◆ **ENTRIES SHOWN**

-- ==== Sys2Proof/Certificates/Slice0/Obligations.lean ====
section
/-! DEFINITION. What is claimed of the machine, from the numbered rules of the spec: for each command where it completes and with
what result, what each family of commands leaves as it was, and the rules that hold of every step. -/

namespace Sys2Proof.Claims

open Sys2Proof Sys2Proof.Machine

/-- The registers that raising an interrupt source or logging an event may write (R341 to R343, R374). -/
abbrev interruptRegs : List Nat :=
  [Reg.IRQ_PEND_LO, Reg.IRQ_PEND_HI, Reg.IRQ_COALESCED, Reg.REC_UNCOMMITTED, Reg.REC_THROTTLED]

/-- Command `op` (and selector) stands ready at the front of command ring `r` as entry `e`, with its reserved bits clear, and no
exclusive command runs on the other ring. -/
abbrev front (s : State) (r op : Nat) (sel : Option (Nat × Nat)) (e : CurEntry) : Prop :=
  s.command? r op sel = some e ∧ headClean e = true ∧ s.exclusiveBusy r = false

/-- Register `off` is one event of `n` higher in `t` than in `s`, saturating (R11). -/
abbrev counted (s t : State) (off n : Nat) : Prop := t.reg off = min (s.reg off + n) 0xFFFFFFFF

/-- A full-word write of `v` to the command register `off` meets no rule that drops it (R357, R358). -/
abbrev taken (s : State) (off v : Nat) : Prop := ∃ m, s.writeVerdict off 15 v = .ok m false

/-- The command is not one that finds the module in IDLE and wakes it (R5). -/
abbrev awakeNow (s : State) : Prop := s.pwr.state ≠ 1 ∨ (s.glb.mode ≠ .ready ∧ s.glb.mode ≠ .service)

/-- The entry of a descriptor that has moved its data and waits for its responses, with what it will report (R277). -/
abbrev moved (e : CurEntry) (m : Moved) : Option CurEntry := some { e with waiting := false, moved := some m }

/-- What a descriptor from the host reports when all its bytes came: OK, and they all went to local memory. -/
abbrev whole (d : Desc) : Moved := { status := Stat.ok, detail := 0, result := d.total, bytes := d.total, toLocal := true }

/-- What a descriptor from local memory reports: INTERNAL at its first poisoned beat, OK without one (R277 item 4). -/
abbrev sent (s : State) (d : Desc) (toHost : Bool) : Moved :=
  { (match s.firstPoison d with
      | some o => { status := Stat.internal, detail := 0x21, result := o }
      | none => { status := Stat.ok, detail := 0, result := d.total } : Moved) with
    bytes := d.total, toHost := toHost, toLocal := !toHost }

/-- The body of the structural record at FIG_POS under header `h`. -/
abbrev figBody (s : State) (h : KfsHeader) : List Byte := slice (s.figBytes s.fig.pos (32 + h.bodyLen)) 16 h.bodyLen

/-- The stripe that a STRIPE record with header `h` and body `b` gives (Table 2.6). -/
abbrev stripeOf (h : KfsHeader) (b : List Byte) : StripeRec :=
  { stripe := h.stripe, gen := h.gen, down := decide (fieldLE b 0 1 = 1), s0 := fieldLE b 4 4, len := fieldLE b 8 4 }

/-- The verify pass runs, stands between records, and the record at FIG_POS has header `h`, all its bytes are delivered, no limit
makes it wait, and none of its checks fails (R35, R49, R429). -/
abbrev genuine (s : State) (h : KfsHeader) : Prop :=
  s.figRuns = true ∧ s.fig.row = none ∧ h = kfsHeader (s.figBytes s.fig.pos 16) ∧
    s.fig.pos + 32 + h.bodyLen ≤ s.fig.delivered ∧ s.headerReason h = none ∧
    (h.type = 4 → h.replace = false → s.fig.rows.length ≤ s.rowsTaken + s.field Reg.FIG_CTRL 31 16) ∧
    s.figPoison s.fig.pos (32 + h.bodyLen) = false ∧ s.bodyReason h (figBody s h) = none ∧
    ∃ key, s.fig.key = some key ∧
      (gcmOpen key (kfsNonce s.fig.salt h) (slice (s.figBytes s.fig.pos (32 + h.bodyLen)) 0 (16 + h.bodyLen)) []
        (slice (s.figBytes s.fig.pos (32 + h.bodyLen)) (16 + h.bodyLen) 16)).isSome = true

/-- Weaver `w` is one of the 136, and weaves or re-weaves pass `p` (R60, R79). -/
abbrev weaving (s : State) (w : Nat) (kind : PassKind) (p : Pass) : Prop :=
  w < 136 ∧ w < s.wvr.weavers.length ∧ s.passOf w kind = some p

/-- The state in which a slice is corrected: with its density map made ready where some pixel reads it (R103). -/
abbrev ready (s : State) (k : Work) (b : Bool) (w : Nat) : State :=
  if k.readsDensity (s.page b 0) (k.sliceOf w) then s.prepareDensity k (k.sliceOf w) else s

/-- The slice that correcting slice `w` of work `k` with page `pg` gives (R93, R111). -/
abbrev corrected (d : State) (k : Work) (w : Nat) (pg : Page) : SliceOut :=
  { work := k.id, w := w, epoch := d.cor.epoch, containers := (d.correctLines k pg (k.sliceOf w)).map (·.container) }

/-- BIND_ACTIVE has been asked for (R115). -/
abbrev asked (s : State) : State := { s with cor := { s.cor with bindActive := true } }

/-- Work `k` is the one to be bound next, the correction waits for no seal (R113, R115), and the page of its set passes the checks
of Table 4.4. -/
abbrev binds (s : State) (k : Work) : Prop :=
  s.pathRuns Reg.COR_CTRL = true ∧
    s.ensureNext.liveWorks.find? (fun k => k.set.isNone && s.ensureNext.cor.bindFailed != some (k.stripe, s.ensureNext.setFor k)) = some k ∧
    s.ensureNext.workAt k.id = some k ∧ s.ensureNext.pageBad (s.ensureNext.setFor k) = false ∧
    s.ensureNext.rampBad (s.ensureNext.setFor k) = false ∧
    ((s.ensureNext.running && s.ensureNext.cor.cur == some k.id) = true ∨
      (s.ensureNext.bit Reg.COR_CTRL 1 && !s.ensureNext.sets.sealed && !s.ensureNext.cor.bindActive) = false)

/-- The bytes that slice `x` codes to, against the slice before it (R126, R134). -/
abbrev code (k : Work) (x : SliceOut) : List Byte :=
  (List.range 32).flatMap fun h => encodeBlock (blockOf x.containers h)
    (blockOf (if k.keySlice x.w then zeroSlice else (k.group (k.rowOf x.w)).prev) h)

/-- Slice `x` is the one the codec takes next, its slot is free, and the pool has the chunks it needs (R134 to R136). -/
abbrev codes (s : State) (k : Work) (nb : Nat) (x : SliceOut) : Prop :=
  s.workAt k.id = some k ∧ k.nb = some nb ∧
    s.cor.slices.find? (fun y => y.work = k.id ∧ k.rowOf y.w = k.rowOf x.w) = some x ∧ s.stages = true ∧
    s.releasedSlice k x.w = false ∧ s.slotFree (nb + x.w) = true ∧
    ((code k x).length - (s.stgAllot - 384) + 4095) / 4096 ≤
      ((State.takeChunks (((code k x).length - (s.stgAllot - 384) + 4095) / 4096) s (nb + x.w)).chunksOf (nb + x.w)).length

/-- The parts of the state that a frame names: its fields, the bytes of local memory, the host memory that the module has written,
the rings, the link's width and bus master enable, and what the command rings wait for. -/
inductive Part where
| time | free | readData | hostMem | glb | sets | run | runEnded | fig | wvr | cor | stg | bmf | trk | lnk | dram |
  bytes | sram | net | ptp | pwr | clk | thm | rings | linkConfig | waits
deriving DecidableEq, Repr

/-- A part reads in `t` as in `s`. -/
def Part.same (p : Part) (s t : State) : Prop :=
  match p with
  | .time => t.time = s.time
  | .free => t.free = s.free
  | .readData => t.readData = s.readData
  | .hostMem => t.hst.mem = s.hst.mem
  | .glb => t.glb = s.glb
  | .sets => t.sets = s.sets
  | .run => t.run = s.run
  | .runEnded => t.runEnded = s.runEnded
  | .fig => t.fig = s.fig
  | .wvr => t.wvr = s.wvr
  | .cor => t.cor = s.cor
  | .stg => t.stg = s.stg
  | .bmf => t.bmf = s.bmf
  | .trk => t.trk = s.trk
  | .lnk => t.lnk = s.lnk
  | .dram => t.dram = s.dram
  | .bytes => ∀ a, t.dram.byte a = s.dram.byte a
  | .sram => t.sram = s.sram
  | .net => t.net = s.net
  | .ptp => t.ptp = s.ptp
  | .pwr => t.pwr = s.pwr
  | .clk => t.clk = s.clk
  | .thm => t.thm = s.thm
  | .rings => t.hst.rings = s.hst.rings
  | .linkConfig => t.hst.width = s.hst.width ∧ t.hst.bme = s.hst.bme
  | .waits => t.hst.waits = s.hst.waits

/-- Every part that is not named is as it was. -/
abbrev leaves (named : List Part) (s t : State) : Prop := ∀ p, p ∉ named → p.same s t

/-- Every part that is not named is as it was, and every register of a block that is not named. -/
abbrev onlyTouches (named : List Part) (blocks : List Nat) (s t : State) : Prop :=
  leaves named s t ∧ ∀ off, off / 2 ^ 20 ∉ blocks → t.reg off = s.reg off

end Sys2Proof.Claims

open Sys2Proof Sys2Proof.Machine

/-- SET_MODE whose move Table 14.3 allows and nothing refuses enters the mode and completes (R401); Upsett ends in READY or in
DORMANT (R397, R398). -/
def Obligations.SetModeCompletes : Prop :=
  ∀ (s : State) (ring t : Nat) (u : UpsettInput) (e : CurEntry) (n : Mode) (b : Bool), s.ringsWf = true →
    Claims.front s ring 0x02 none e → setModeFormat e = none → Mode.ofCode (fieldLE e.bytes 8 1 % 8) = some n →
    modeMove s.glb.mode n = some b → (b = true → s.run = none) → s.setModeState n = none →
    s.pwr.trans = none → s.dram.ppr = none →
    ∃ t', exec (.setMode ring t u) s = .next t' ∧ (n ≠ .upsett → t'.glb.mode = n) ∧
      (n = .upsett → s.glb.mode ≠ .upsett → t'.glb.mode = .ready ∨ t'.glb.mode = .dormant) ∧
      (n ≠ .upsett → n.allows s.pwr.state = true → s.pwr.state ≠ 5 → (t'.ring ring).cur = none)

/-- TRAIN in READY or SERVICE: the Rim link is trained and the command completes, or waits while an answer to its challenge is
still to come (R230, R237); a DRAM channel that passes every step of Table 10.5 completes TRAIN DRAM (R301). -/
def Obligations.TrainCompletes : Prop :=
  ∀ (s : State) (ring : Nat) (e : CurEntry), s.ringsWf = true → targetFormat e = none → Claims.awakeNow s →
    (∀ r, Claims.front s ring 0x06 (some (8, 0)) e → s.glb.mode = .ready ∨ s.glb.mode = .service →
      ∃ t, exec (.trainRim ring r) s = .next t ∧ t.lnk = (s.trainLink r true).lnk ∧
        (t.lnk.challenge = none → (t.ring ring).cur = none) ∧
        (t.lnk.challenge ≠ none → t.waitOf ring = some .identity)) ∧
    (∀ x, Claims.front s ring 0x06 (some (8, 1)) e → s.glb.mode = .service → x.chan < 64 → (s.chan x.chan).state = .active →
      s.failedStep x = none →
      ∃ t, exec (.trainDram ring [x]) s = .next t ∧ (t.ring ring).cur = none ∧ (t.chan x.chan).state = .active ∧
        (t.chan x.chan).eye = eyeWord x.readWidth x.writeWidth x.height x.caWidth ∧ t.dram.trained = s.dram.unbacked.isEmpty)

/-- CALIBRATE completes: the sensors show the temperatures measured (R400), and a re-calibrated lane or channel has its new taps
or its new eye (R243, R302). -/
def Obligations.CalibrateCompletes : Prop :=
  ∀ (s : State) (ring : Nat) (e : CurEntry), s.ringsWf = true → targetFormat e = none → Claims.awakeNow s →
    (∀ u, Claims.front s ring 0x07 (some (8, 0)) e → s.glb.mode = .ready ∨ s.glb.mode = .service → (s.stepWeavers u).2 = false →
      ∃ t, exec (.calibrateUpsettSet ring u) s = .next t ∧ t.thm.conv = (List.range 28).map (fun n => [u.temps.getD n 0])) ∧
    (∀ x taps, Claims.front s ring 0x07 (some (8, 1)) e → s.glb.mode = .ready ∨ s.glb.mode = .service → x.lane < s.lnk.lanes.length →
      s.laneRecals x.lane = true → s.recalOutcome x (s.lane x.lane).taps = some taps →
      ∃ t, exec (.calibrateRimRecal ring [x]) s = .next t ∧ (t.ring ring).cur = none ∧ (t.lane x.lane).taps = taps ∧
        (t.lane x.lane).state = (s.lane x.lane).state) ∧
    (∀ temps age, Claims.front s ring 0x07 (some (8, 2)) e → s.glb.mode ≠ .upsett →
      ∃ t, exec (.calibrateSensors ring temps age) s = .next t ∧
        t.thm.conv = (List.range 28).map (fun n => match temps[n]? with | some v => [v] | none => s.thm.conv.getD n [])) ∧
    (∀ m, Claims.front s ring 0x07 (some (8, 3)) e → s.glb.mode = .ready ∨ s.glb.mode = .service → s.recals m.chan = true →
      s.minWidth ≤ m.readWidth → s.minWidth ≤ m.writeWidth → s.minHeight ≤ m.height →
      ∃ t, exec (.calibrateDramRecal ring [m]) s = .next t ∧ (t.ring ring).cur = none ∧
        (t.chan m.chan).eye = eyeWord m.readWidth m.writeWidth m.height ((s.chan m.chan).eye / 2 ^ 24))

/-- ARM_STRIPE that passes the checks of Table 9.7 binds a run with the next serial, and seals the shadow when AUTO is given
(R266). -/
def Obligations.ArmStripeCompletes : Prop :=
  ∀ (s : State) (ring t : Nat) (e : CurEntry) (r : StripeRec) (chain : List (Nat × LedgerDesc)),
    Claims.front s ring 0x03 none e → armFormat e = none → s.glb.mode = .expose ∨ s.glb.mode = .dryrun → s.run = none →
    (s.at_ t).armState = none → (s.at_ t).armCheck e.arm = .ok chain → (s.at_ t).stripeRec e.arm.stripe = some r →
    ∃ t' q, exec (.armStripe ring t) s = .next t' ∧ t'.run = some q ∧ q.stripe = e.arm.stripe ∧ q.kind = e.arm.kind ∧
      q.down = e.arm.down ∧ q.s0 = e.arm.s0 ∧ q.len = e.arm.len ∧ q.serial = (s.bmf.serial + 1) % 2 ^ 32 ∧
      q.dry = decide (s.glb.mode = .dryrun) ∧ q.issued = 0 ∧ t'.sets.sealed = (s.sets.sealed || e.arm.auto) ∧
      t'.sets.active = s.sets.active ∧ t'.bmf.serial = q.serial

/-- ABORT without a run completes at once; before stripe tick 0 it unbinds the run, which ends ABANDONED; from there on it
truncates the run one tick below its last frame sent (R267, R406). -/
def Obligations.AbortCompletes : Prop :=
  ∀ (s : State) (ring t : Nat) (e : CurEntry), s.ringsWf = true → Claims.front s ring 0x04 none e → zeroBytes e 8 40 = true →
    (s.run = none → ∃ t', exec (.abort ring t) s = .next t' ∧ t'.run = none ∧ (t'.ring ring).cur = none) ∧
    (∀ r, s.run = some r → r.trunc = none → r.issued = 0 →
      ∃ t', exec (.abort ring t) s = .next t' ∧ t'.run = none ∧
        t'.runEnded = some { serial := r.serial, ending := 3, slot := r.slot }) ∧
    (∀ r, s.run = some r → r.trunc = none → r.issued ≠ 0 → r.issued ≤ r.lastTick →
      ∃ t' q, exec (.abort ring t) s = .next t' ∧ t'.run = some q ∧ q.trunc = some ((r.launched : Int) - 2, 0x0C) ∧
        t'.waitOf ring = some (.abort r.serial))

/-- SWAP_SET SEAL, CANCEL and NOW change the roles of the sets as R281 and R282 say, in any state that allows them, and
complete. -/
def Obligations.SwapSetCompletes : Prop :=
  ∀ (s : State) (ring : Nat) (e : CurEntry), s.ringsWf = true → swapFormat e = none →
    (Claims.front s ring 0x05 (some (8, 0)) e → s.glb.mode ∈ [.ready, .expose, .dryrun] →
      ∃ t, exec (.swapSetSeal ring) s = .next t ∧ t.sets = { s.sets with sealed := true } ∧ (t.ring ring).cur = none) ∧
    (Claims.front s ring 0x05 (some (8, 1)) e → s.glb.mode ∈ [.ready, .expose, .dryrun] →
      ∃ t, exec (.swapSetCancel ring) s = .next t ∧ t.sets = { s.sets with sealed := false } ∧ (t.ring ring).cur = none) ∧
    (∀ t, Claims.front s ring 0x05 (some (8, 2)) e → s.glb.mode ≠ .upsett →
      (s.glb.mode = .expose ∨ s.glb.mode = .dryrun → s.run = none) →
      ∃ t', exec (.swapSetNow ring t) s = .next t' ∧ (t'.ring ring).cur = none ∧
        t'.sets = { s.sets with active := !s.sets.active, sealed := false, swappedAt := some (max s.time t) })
--
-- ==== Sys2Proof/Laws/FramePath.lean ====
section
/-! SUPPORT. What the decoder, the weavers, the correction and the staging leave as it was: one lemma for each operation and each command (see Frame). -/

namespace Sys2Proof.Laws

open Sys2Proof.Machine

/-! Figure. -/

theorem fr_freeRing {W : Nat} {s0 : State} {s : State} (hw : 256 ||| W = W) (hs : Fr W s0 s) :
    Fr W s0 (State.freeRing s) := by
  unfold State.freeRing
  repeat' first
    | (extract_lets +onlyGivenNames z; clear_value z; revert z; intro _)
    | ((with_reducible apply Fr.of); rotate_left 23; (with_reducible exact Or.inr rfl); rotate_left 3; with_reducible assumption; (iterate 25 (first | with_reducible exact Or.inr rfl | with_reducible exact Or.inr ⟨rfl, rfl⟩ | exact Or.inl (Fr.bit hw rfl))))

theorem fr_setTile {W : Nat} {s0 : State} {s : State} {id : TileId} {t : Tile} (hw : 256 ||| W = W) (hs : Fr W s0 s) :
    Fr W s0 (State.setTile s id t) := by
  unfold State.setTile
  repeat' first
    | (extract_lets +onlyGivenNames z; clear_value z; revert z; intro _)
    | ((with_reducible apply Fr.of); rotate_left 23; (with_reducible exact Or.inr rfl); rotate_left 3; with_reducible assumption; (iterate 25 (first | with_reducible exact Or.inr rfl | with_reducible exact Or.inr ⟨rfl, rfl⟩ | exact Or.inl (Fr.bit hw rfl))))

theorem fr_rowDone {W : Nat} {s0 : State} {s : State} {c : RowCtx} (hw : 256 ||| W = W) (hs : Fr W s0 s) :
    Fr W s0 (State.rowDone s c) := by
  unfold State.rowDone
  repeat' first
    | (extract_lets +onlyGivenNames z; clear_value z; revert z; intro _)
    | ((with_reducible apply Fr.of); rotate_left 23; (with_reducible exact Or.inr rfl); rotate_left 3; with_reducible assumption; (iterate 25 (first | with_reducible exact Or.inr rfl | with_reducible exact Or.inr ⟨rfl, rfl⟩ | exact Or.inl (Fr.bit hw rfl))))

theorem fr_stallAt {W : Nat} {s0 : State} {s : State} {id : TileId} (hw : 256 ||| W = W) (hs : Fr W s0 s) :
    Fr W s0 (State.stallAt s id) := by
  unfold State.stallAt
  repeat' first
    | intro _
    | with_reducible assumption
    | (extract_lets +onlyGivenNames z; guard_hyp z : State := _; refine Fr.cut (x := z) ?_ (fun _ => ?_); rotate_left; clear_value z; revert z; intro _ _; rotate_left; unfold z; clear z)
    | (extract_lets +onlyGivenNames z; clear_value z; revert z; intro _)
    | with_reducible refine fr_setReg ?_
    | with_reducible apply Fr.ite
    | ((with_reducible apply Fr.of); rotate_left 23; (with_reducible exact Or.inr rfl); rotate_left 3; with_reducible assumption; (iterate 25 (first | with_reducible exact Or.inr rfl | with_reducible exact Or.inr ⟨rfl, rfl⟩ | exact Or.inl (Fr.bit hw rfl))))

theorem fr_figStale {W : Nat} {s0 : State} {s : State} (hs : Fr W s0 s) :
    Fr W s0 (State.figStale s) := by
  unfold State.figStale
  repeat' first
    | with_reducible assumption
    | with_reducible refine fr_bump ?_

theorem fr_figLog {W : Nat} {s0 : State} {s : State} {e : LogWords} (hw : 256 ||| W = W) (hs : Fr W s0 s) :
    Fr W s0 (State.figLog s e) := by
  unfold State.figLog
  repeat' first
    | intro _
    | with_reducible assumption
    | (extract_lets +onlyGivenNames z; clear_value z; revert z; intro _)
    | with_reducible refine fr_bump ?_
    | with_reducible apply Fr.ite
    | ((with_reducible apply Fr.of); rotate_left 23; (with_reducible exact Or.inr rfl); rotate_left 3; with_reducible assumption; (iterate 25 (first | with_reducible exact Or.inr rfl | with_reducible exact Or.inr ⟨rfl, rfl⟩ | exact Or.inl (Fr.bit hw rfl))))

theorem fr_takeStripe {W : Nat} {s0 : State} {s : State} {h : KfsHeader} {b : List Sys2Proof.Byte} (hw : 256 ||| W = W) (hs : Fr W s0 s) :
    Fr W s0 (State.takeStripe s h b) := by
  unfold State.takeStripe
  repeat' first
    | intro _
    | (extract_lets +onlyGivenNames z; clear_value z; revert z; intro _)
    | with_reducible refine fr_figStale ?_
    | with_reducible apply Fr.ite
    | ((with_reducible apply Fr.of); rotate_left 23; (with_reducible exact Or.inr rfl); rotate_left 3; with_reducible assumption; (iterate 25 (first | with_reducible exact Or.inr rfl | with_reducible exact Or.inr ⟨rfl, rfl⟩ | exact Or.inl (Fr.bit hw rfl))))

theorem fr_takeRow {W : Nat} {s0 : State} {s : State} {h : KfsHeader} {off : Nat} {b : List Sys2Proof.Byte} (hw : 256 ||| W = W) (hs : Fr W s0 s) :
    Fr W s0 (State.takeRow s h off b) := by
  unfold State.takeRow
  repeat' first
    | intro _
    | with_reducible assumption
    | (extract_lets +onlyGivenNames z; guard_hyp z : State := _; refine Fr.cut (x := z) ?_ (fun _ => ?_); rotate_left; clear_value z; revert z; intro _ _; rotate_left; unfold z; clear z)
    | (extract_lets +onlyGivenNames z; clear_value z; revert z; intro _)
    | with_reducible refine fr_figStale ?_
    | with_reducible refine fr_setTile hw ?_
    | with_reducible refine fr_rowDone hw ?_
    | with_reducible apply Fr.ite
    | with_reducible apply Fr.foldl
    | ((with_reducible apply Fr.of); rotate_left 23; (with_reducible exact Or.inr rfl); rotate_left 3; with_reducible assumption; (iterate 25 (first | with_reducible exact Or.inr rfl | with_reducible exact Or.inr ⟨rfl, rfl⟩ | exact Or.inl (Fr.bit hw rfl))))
...
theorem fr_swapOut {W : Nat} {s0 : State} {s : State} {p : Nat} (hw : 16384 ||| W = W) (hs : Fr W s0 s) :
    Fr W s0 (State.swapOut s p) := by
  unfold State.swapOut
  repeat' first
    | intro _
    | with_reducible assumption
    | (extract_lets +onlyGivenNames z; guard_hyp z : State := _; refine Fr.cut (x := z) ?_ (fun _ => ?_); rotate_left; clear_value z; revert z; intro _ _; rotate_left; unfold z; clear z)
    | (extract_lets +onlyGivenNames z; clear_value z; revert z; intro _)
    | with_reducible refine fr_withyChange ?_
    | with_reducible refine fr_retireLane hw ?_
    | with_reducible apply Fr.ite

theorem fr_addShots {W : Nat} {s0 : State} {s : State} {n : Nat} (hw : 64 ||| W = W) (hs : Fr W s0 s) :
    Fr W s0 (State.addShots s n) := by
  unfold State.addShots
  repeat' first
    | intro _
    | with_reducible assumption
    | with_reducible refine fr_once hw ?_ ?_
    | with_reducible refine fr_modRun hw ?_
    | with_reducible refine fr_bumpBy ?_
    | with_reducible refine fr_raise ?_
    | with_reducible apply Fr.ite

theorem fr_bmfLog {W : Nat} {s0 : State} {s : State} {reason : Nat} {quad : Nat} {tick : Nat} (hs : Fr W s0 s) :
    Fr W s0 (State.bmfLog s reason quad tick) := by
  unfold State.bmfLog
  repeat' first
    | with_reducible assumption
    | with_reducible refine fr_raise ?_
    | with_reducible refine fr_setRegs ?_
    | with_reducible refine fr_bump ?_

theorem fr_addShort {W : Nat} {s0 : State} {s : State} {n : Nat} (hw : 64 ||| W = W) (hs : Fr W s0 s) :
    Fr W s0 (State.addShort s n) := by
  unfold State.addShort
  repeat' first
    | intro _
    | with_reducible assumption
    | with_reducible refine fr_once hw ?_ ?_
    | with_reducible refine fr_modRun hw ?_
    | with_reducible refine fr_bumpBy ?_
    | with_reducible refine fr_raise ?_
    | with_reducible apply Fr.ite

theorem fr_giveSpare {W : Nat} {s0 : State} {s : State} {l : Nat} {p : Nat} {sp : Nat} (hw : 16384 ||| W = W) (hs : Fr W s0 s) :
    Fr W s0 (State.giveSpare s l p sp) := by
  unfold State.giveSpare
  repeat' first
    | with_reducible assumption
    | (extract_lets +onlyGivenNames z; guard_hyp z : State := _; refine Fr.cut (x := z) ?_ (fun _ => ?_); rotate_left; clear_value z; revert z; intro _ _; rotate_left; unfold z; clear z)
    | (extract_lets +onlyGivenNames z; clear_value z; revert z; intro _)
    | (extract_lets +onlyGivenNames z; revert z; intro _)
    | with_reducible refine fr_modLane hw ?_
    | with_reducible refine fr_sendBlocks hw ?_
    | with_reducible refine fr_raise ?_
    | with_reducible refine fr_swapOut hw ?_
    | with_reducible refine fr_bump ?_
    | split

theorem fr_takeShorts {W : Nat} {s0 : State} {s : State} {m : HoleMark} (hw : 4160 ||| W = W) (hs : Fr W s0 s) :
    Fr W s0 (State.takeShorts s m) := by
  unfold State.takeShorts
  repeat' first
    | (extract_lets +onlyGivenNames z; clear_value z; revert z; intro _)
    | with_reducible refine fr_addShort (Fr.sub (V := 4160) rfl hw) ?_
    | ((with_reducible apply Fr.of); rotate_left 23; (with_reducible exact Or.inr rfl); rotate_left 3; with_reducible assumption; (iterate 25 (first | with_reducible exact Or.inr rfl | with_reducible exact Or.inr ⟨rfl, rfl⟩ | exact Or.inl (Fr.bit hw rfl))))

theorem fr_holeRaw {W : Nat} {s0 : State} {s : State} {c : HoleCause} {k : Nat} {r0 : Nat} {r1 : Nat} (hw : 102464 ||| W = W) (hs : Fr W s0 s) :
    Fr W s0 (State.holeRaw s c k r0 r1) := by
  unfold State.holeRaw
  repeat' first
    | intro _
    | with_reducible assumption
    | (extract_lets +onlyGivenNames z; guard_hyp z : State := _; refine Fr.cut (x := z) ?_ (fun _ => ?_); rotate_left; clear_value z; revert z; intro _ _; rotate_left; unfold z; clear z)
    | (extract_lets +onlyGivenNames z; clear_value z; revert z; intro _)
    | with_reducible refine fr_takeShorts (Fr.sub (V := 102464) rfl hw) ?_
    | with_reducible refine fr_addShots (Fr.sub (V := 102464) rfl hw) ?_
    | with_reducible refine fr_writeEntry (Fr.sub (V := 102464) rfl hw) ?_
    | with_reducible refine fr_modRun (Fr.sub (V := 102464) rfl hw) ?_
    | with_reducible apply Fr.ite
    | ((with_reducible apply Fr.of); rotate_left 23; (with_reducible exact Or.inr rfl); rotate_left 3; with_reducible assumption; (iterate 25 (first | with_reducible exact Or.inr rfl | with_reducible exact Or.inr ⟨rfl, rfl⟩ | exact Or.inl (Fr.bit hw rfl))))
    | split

◆ **DIRECTIONS**
All lines above between those holding "def Obligations.CalibrateCompletes : Prop" and "[u.temps.getD n 0])) ∧", inclusive, must be set down unchanged, and no other line may be included.

◆ **RESULT OF THE TASK**
def Obligations.CalibrateCompletes : Prop :=
  ∀ (s : State) (ring : Nat) (e : CurEntry), s.ringsWf = true → targetFormat e = none → Claims.awakeNow s →
    (∀ u, Claims.front s ring 0x07 (some (8, 0)) e → s.glb.mode = .ready ∨ s.glb.mode = .service → (s.stepWeavers u).2 = false →
      ∃ t, exec (.calibrateUpsettSet ring u) s = .next t ∧ t.thm.conv = (List.range 28).map (fun n => [u.temps.getD n 0])) ∧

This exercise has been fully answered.